Тут, я вам скажу, по-моему, не только нам с вами, даже натертому, отчаянному
человеку за себя поручиться нельзя. Да чего ходить – вот пример: в нашей-то
части старуху-то убили. Ведь уж, кажется, отчаянная башка, среди бела дня на
все риски рискнул, одним чудом спасся, – а руки-то все-таки дрогнули: обокрасть
не сумел, не выдержал; по делу видно…
Раскольников как будто обиделся.
– Видно! А вот поймайте-ка его, подите, теперь! – вскрикнул
он, злорадно подзадоривая Заметова.
– Что ж, и поймают.
– Кто? Вы? Вам поймать? Упрыгаетесь! Вот ведь что у вас
главное: тратит ли человек деньги или нет? То денег не было, а тут вдруг
тратить начнет, – ну как же не он? Так вас вот этакий ребенок надует на этом,
коли захочет!
– То-то и есть, что они все так делают, – отвечал Заметов, –
убьет-то хитро, жизнь отваживает, а потом тотчас в кабаке и попался. На
трате-то их и ловят. Не все же такие, как вы, хитрецы. Вы бы в кабак не пошли,
разумеется?
Раскольников нахмурил брови и пристально посмотрел на
Заметова.
– Вы, кажется, разлакомились и хотите узнать, как бы я и тут
поступил? – спросил он с неудовольствием.

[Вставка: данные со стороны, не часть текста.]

-- ==== Sys2Proof/Machine/Assembler.lean ====
section
/-! DEFINITION. The assembler lines and pseudo-instructions of spec/30_encoding.md R95 and R96, as data: each line is one
command at the port. The text form of a line (comments, number bases) is not modelled (log 25). -/

namespace Sys2Proof.Machine

/-- One line of R95 or R96. -/
inductive AsmLine where
  | nop
  | init
  | enc (sym : Nat)
  | encNull
  | dec
  | rdreg (n : Nat)
  | rdnode (i : Nat)
  | word (w : Nat)
  | encEnd
  | rdstatus
  | rdweight
  deriving DecidableEq, Repr

/-- Expansion of the pseudo-instructions (30_encoding.md R96): each to exactly one other line. -/
def expandLine : AsmLine → AsmLine
  | .encEnd   => .encNull
  | .rdstatus => .rdreg 0x08
  | .rdweight => .rdreg 0x0B
  | .nop      => .nop
  | .init     => .init
  | .enc v    => .enc v
  | .encNull  => .encNull
  | .dec      => .dec
  | .rdreg n  => .rdreg n
  | .rdnode i => .rdnode i
  | .word w   => .word w

/-- A command whose argument is in range, at the port with `SYM_IN = v`; "The assembler refuses a value out of range rather
than truncating it" (30_encoding.md R95). -/
def assembleInstr (i : Instr) (v : SymVal) : Option HostEvent :=
  if i.wf then some (.issue (encode i) v) else none

/-- The line's command word and `SYM_IN` (30_encoding.md R95), for an expanded line; `SYM_IN` is 0 where it is ignored. -/
def assembleExpanded (p : Params) : AsmLine → Option HostEvent
  | .nop      => assembleInstr .nop 0#64
  | .init     => assembleInstr .init 0#64
  | .enc v    => if v < 2 ^ p.symW then assembleInstr .encode (BitVec.ofNat 64 v) else none
  | .encNull  => assembleInstr .encodeNull 0#64
  | .dec      => assembleInstr .decode 0#64
  | .rdreg n  => assembleInstr (.readReg n) 0#64
  | .rdnode i => assembleInstr (.readNode i) 0#64
  | .word w   => if w < 2 ^ 32 then some (.issue (BitVec.ofNat 32 w) 0#64) else none
  | .encEnd   => none
  | .rdstatus => none
  | .rdweight => none

/-- What the host issues for one line (30_encoding.md R95, R96), `none` where the assembler refuses it. -/
def assemble (p : Params) (l : AsmLine) : Option HostEvent := assembleExpanded p (expandLine l)

end Sys2Proof.Machine
end

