-- ==== Sys2Proof/Certificates/Slice0/Obligations.lean ====
section
/-! DEFINITION. The statements for the provers. Each docstring names the rules of spec/ it formalises; where a clause rests on
the model's own choice it says so and names the log entry. -/

open Sys2Proof Sys2Proof.Machine

/-! ## Encoding -/

/-- 30_encoding.md R87: the encoding examples, legal and illegal. -/
def Obligations.EncodingExamplesDecode : Prop :=
  decode 0x00000000#32 = .ok .nop ∧ decode 0x00000001#32 = .ok .init ∧ decode 0x00000002#32 = .ok .encode ∧
  decode 0x00000003#32 = .ok .encodeNull ∧ decode 0x00000004#32 = .ok .decode ∧
  decode 0x00000805#32 = .ok (.readReg 0x08) ∧ decode 0x00000306#32 = .ok (.readNode 3) ∧
  decode 0x00000012#32 = .error .mbzNotZero ∧ decode 0x00000102#32 = .error .argNotZero ∧
  decode 0x00000007#32 = .error .reservedOpcode

/-- 30_encoding.md R81, R82, R83, R86: decoding the word of a well-formed command gives it back, its argument at every value. -/
def Obligations.DecodeOfEncodeIsIdentity : Prop :=
  ∀ i : Instr, i.wf = true → decode (encode i) = .ok i

/-- 30_encoding.md R86: "Every 32-bit word decodes to exactly one" outcome, and a legal word is the only one for its command. -/
def Obligations.EncodeOfDecodeIsIdentity : Prop :=
  ∀ (w : CmdWord) (i : Instr), decode w = .ok i → encode i = w ∧ i.wf = true

/-- 30_encoding.md R84: exactly which words are illegal, and that a step on one is the rejection ILLEGAL_COMMAND (6) and
changes nothing else. -/
def Obligations.IllegalWordsAreRejected : Prop :=
  ∀ w : CmdWord,
    ((∃ e, decode w = .error e) ↔
      (w.toNat / 16 % 16 ≠ 0 ∨ 7 ≤ w.toNat % 16 ∨
        (w.toNat / 256 ≠ 0 ∧ w.toNat % 16 ≠ 5 ∧ w.toNat % 16 ≠ 6))) ∧
    ∀ s : State, s.cmd = some w → (∃ e, decode w = .error e) → step s = .next (s.answer (bareRecord 6#4))

/-- 30_encoding.md R95, R96: the assembler's words, its refusals, and the pseudo-instructions. -/
def Obligations.AssemblerLinesAreOneCommand : Prop :=
  ∀ p : Params,
    assemble p .nop = some (.issue 0x00000000#32 0#64) ∧ assemble p .init = some (.issue 0x00000001#32 0#64) ∧
    (∀ v, v < 2 ^ p.symW → assemble p (.enc v) = some (.issue 0x00000002#32 (BitVec.ofNat 64 v))) ∧
    (∀ v, ¬ v < 2 ^ p.symW → assemble p (.enc v) = none) ∧
    assemble p .encNull = some (.issue 0x00000003#32 0#64) ∧ assemble p .dec = some (.issue 0x00000004#32 0#64) ∧
    (∀ n, n ≤ 0xFFFFFF → assemble p (.rdreg n) = some (.issue (BitVec.ofNat 32 (n * 256 + 5)) 0#64)) ∧
    (∀ n, n ≤ 0xFFFFFF → assemble p (.rdnode n) = some (.issue (BitVec.ofNat 32 (n * 256 + 6)) 0#64)) ∧
    (∀ n, ¬ n ≤ 0xFFFFFF → assemble p (.rdreg n) = none ∧ assemble p (.rdnode n) = none) ∧
    (∀ w, w < 2 ^ 32 → assemble p (.word w) = some (.issue (BitVec.ofNat 32 w) 0#64)) ∧
    (∀ w, ¬ w < 2 ^ 32 → assemble p (.word w) = none) ∧
    assemble p .encEnd = assemble p .encNull ∧ assemble p .rdstatus = assemble p (.rdreg 0x08) ∧
    assemble p .rdweight = assemble p (.rdreg 0x0B)

/-! ## The step and the host -/

/-- 10_state.md R22, 30_encoding.md R80, R86, 41_decode.md R132: a step with a legal command in flight is that command's
meaning, unless it is a DECODE that holds; then the host has its turn. That a held DECODE is a next state, equal to the
state before, is the model's choice (log 11). -/
def Obligations.StepRunsTheDecodedCommand : Prop :=
  ∀ (s : State) (w : CmdWord) (i : Instr), s.cmd = some w → decode w = .ok i →
    (holds i s = false → step s = exec i s) ∧
    (holds i s = true → i = .decode ∧ exec i s = .next s ∧ step s = hostTurn s)

/-- 70_reset_and_hazards.md R241, R249, R253: with no command in flight the host's next action happens. The model's own
choices in it: the host's script and that an action is a step (log 10); that an idle block with nothing to come steps to
the same state (log 11); that the host can remove the head of an input, where R249's table gives it only the tail and R253
makes it remove old tokens (log 22). -/
def Obligations.HostActionsLandWhenIdle : Prop :=
  ∀ (s : State) (es : List HostEvent), s.cmd = none →
    (s.host = [] → step s = .next s) ∧
    (∀ w v, s.host = .issue w v :: es → step s = .next { s with cmd := some w, symIn := v, host := es }) ∧
    (∀ b, s.host = .appendBit b :: es → step s = .next { s with bitIn := s.bitIn ++ [b], host := es }) ∧
    (∀ l, s.host = .appendLit l :: es → step s = .next { s with litIn := s.litIn ++ [l], host := es }) ∧
    (∀ b bs, s.bitOut = b :: bs → s.host = .takeBit :: es → step s = .next { s with bitOut := bs, host := es }) ∧
    (∀ l ls, s.litOut = l :: ls → s.host = .takeLit :: es → step s = .next { s with litOut := ls, host := es }) ∧
    (∀ b bs, s.bitIn = b :: bs → s.host = .dropBitIn :: es → step s = .next { s with bitIn := bs, host := es }) ∧
    (∀ l ls, s.litIn = l :: ls → s.host = .dropLitIn :: es → step s = .next { s with litIn := ls, host := es })

/-- 70_reset_and_hazards.md R242, R249, R251, 20_memory.md R65, 41_decode.md R132: while a DECODE is held the host may append
a token, which only lengthens the list, drain an output, or reset the block, which ends the command with no response and
leaves the channels, SYM_IN and the rest of the script; and nothing but an append lifts the hold while the command is in
flight. The model's own choices in it: the host's script (log 10); the step that leaves the state (log 11); the refusal of
a word issued then (93_implementation_defined.md U3, log 12) and of a removal of input (log 22); the event of the reset
(log 9); SYM_IN and the script across the reset (log 30). -/
def Obligations.HostActionsLandWhileHeld : Prop :=
  ∀ (s : State) (w : CmdWord) (es : List HostEvent), s.cmd = some w → decode w = .ok .decode → holds .decode s = true →
    (s.host = [] → step s = .next s) ∧
    (∀ b, s.host = .appendBit b :: es → step s = .next { s with bitIn := s.bitIn ++ [b], host := es }) ∧
    (∀ l, s.host = .appendLit l :: es → step s = .next { s with litIn := s.litIn ++ [l], host := es }) ∧
    (∀ b bs, s.bitOut = b :: bs → s.host = .takeBit :: es → step s = .next { s with bitOut := bs, host := es }) ∧
    (∀ l ls, s.litOut = l :: ls → s.host = .takeLit :: es → step s = .next { s with litOut := ls, host := es }) ∧
    (∀ w' v, s.host = .issue w' v :: es → step s = .refused .commandInFlight) ∧
    (s.host = .dropBitIn :: es ∨ s.host = .dropLitIn :: es → step s = .refused .removalInFlight) ∧
    (s.host = .hardwareReset :: es → ∃ t, step s = .next t ∧ t.Fresh ∧ t.cmd = none ∧ t.SameChannels s ∧ t.host = es ∧
      t.history = s.history ++ [.hardwareReset] ∧ t.responses = s.responses) ∧
    (∀ t, step s = .next t → t.cmd = s.cmd → holds .decode t = false →
      ∃ es', (∃ b, s.host = .appendBit b :: es') ∨ (∃ l, s.host = .appendLit l :: es'))

/-! ## Reset and the host commands -/

/-- 10_state.md R48, R49, 70_reset_and_hazards.md R240, R242, R249, R253: the state after reset, after INIT and after a
hardware reset, whatever the state before; the first escape code is then the single bit 0. An idle hardware reset sends no
response and leaves the channels and the parameters; that it stands in the host's script (log 10), that the history
records it (log 9) and that SYM_IN and the rest of the script stay (log 30) are the model's choices. -/
def Obligations.ResetAndInitLeaveTheInitialTree : Prop :=
  (∀ p : Params, (State.resetWith p).Fresh ∧ (State.resetWith p).params = p) ∧
  State.reset = State.resetWith { symW := 32, weightW := 32, nodeCap := 8191 } ∧
  (∀ s : State, ∃ t, exec .init s = .next t ∧ t.Fresh) ∧
  (∀ (s : State) (es : List HostEvent), s.cmd = none → s.host = .hardwareReset :: es →
    ∃ t, step s = .next t ∧ t.Fresh ∧ t.cmd = none ∧ t.SameChannels s ∧ t.host = es ∧
      t.history = s.history ++ [.hardwareReset] ∧ t.responses = s.responses) ∧
  ∀ s : State, s.Fresh → s.tree.pathTo ESC = [false]

/-- The invariant holds after reset, for every legal choice of the parameters. -/
def Obligations.ResetMeetsTheInvariant : Prop :=
  ∀ p : Params, p.Legal → Inv (State.resetWith p)

/-- 44_host_commands.md R190: NOP responds OK in every state and writes nothing else. -/
def Obligations.NopOnlyResponds : Prop :=
  decode 0x00000000#32 = .ok .nop ∧
  ∀ s : State, exec .nop s = .next (s.answer (okRecord 0#4 0#32 0#1 0#64))

/-- 44_host_commands.md R192, R193: INIT in every state: the whole next state; channels, parameters and `SYM_IN` untouched. -/
def Obligations.InitRestartsAndLeavesChannels : Prop :=
  decode 0x00000001#32 = .ok .init ∧
  ∀ s : State, exec .init s = .next
    { s with
      engine := .ready, lastResult := .none, errCause := none, lastLen := 0#32, cmd := none
      tree :=
        { nodes := [ { kind := .internal, sym := 0#64, weight := 0, low := some 1, high := none, parent := none },
                     { kind := .escape, sym := 0#64, weight := 0, low := none, high := none, parent := some 0 } ]
          order := [1, 0] }
      history := s.history ++ [.respond (okRecord 0#4 0#32 0#1 0#64)] }

/-- 10_state.md R27, R31, 44_host_commands.md R194, 60_exceptions.md R216: READ_REG of each assigned number responds OK with
its value, and of any other number is the rejection BAD_ARG (7); in every state, and nothing else is written. -/
def Obligations.ReadRegReturnsEachRegister : Prop :=
  ∀ (s : State) (n : Nat),
    let table : List (Nat × RegWord) :=
      [ (0x00, 0x48554646#32), (0x01, 1#32), (0x02, BitVec.ofNat 32 s.params.nodeCap),
        (0x03, BitVec.ofNat 32 s.params.weightW), (0x04, BitVec.ofNat 32 s.params.symW), (0x08, statusWord s),
        (0x09, BitVec.ofNat 32 s.tree.nodes.length),
        (0x0A, BitVec.ofNat 32 (if s.tree.nodes.length = 2 then 0 else (s.tree.nodes.length - 1) / 2)),
        (0x0B, BitVec.ofNat 32 (s.tree.node 0).weight), (0x0C, s.lastLen),
        (0x0D, BitVec.ofNat 32 (s.tree.pathTo 1).length), (0x0E, 0#32), (0x0F, 1#32) ]
    (∀ v, (n, v) ∈ table → exec (.readReg n) s = .next (s.answer (okRecord 0#4 v 0#1 0#64))) ∧
    ((∀ v, (n, v) ∉ table) → exec (.readReg n) s = .next (s.answer (bareRecord 7#4)))

/-- 10_state.md R24, R25, R26, R28, 60_exceptions.md R211: the numbers of the states, results and causes, and the layout of
STATUS, which READ_REG 0x08 returns. -/
def Obligations.StatusRegisterLayout : Prop :=
  (EngineState.ready.code = 0#2 ∧ EngineState.ended.code = 1#2 ∧ EngineState.fault.code = 2#2) ∧
  (ResultCode.none.code = 0#4 ∧ ResultCode.encKnown.code = 1#4 ∧ ResultCode.encNew.code = 2#4 ∧
    ResultCode.decKnown.code = 3#4 ∧ ResultCode.decNew.code = 4#4 ∧ ResultCode.decEnd.code = 5#4) ∧
  (errCauseCode none = 0#8 ∧ errCauseCode (some .truncatedStream) = 1#8 ∧ errCauseCode (some .truncatedFallback) = 2#8 ∧
    errCauseCode (some .corruptTree) = 3#8 ∧ errCauseCode (some .capacityExceeded) = 4#8 ∧
    errCauseCode (some .weightOverflow) = 5#8) ∧
  ∀ s : State,
    exec (.readReg 0x08) s = .next (s.answer (okRecord 0#4 (statusWord s) 0#1 0#64)) ∧
    (statusWord s).extractLsb' 0 2 = s.engine.code ∧ (statusWord s).extractLsb' 2 2 = 0#2 ∧
    (statusWord s).extractLsb' 4 4 = s.lastResult.code ∧ (statusWord s).extractLsb' 8 8 = errCauseCode s.errCause ∧
    (statusWord s).extractLsb' 16 16 = 0#16

/-- 10_state.md R33, 44_host_commands.md R195, R196: the numbers of the node kinds; the word of READ_NODE; READ_NODE of an allocated entry responds OK with its fields, NIL as 0xFFFFFF, in every
state; of any other index it is the rejection BAD_ARG (7). Neither writes anything else. -/
def Obligations.ReadNodeReturnsTheEntry : Prop :=
  (kindCode .internal = 0#2 ∧ kindCode .escape = 1#2 ∧ kindCode .ordinary = 2#2 ∧ kindCode .endMarker = 3#2) ∧
  ∀ (s : State) (k : Nat),
    let link : Option Nat → BitVec 24 := fun o => match o with | none => 0xFFFFFF#24 | some j => BitVec.ofNat 24 j
    (k ≤ 0xFFFFFF → decode (BitVec.ofNat 32 (k * 256 + 6)) = .ok (.readNode k)) ∧
    (∀ nd, s.tree.nodes[k]? = some nd →
      exec (.readNode k) s = .next (s.answer
        { okRecord 0#4 0#32 0#1 0#64 with
          node := { kind := kindCode nd.kind, sym := nd.sym, weight := BitVec.ofNat 32 nd.weight, low := link nd.low,
                    high := link nd.high, parent := link nd.parent, rank := BitVec.ofNat 24 (s.tree.order.idxOf k) } })) ∧
    (s.tree.nodes[k]? = none → exec (.readNode k) s = .next (s.answer (bareRecord 7#4)))

/-! ## Encode -/

/-- 40_encode.md R102, R105, R106, R109: ENCODE and ENCODE_NULL of a new key: the escape code, one literal, the index event, growth
and one update pass, the result registers, the response; everything else unchanged. -/
def Obligations.EncodeOfNewKeyCompletes : Prop :=
  ∀ (i : Instr) (s : State) (key : Key), encodedKey i s = some key →
    s.engine = .ready → s.tree.WF → s.tree.lookup key = none →
    s.tree.count + s.tree.need ≤ s.params.nodeCap → (s.tree.node ROOT).weight ≠ 2 ^ s.params.weightW - 1 →
    exec i s = .next
      { s with
        engine := engineAfter key, lastResult := .encNew, lastLen := BitVec.ofNat 32 (s.tree.depth ESC), cmd := none
        tree := CodeTree.update s.params (s.tree.add key) s.tree.addedLeaf
        bitOut := s.bitOut ++ s.tree.pathTo ESC
        litOut := s.litOut ++ [key]
        history := s.history ++ (s.tree.pathTo ESC).map .bitWrite ++
          [.litWrite key, .indexInsert key s.tree.addedLeaf,
           .respond (okRecord 2#4 (BitVec.ofNat 32 (s.tree.depth ESC)) 0#1 0#64)] }

/-- 40_encode.md R102, R104, R106, R109: ENCODE and ENCODE_NULL of a known key: the leaf's code as the tree stood, one update pass, no
literal; everything else unchanged. -/
def Obligations.EncodeOfKnownKeyCompletes : Prop :=
  ∀ (i : Instr) (s : State) (key : Key) (leaf : Nat), encodedKey i s = some key →
    s.engine = .ready → s.tree.WF → s.tree.lookup key = some leaf → (s.tree.node ROOT).weight ≠ 2 ^ s.params.weightW - 1 →
    exec i s = .next
      { s with
        engine := engineAfter key, lastResult := .encKnown, lastLen := BitVec.ofNat 32 (s.tree.depth leaf), cmd := none
        tree := CodeTree.update s.params s.tree leaf
        bitOut := s.bitOut ++ s.tree.pathTo leaf
        history := s.history ++ (s.tree.pathTo leaf).map .bitWrite ++
          [.respond (okRecord 1#4 (BitVec.ofNat 32 (s.tree.depth leaf)) 0#1 0#64)] }

/-- 40_encode.md R103: the checks of an encode in their order, and that a failed one has written nothing. -/
def Obligations.EncodeChecksInOrder : Prop :=
  ∀ (i : Instr) (s : State) (key : Key), encodedKey i s = some key →
    (s.engine ≠ .ready → exec i s = .next (s.answer (bareRecord 8#4))) ∧
    (s.engine = .ready → ¬ s.tree.WF → exec i s = .next (s.faulted .corruptTree 3#4)) ∧
    (s.engine = .ready → s.tree.WF → s.tree.lookup key = none → ¬ s.tree.count + s.tree.need ≤ s.params.nodeCap →
      exec i s = .next (s.faulted .capacityExceeded 4#4)) ∧
    (s.engine = .ready → s.tree.WF → s.tree.lookup key = none → s.tree.count + s.tree.need ≤ s.params.nodeCap →
      (s.tree.node ROOT).weight = 2 ^ s.params.weightW - 1 → exec i s = .next (s.faulted .weightOverflow 5#4)) ∧
    (∀ leaf, s.engine = .ready → s.tree.WF → s.tree.lookup key = some leaf →
      (s.tree.node ROOT).weight = 2 ^ s.params.weightW - 1 → exec i s = .next (s.faulted .weightOverflow 5#4))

– Хотелось бы, – твердо и серьезно ответил тот. Слишком
что-то серьезно стал он говорить и смотреть.
– Очень?
– Очень.
– Хорошо. Я вот бы как поступил, – начал Раскольников, опять
вдруг приближая свое лицо к лицу Заметова, опять в упор смотря на него и говоря
опять шепотом, так что тот даже вздрогнул на этот раз. – Я бы вот как сделал: я
бы взял деньги и вещи и, как ушел бы оттуда, тотчас, не заходя никуда, пошел бы
куда-нибудь, где место глухое и только заборы одни, и почти нет никого, –
огород какой-нибудь или в этом роде. Наглядел бы я там еще прежде, на этом
дворе, какой-нибудь такой камень этак в пуд или полтора весу, где-нибудь в
углу, у забора, что с построения дома, может, лежит; приподнял бы этот камень –
под ним ямка должна быть, – да в ямку-то эту все бы вещи и деньги и сложил.
Сложил бы, да и навалил бы камнем, в том виде, как он прежде лежал, придавил бы
ногой, да и пошел бы прочь. Да год бы, два бы не брал, три бы не брал, – ну, и
ищите! Был, да весь вышел!
– Вы сумасшедший, – выговорил почему-то Заметов тоже чуть не
шепотом и почему-то отодвинулся вдруг от Раскольникова. У того засверкали
глаза; он ужасно побледнел; верхняя губа его дрогнула и запрыгала. Он склонился
к Заметову как можно ближе и стал шевелить губами, ничего не произнося; так
длилось с полминуты; он знал, что делал, но не мог сдержать себя. Страшное
слово, как тогдашний запор в дверях, так и прыгало на его губах: вот-вот
сорвется; вот-вот только спустить его, вот-вот только выговорить!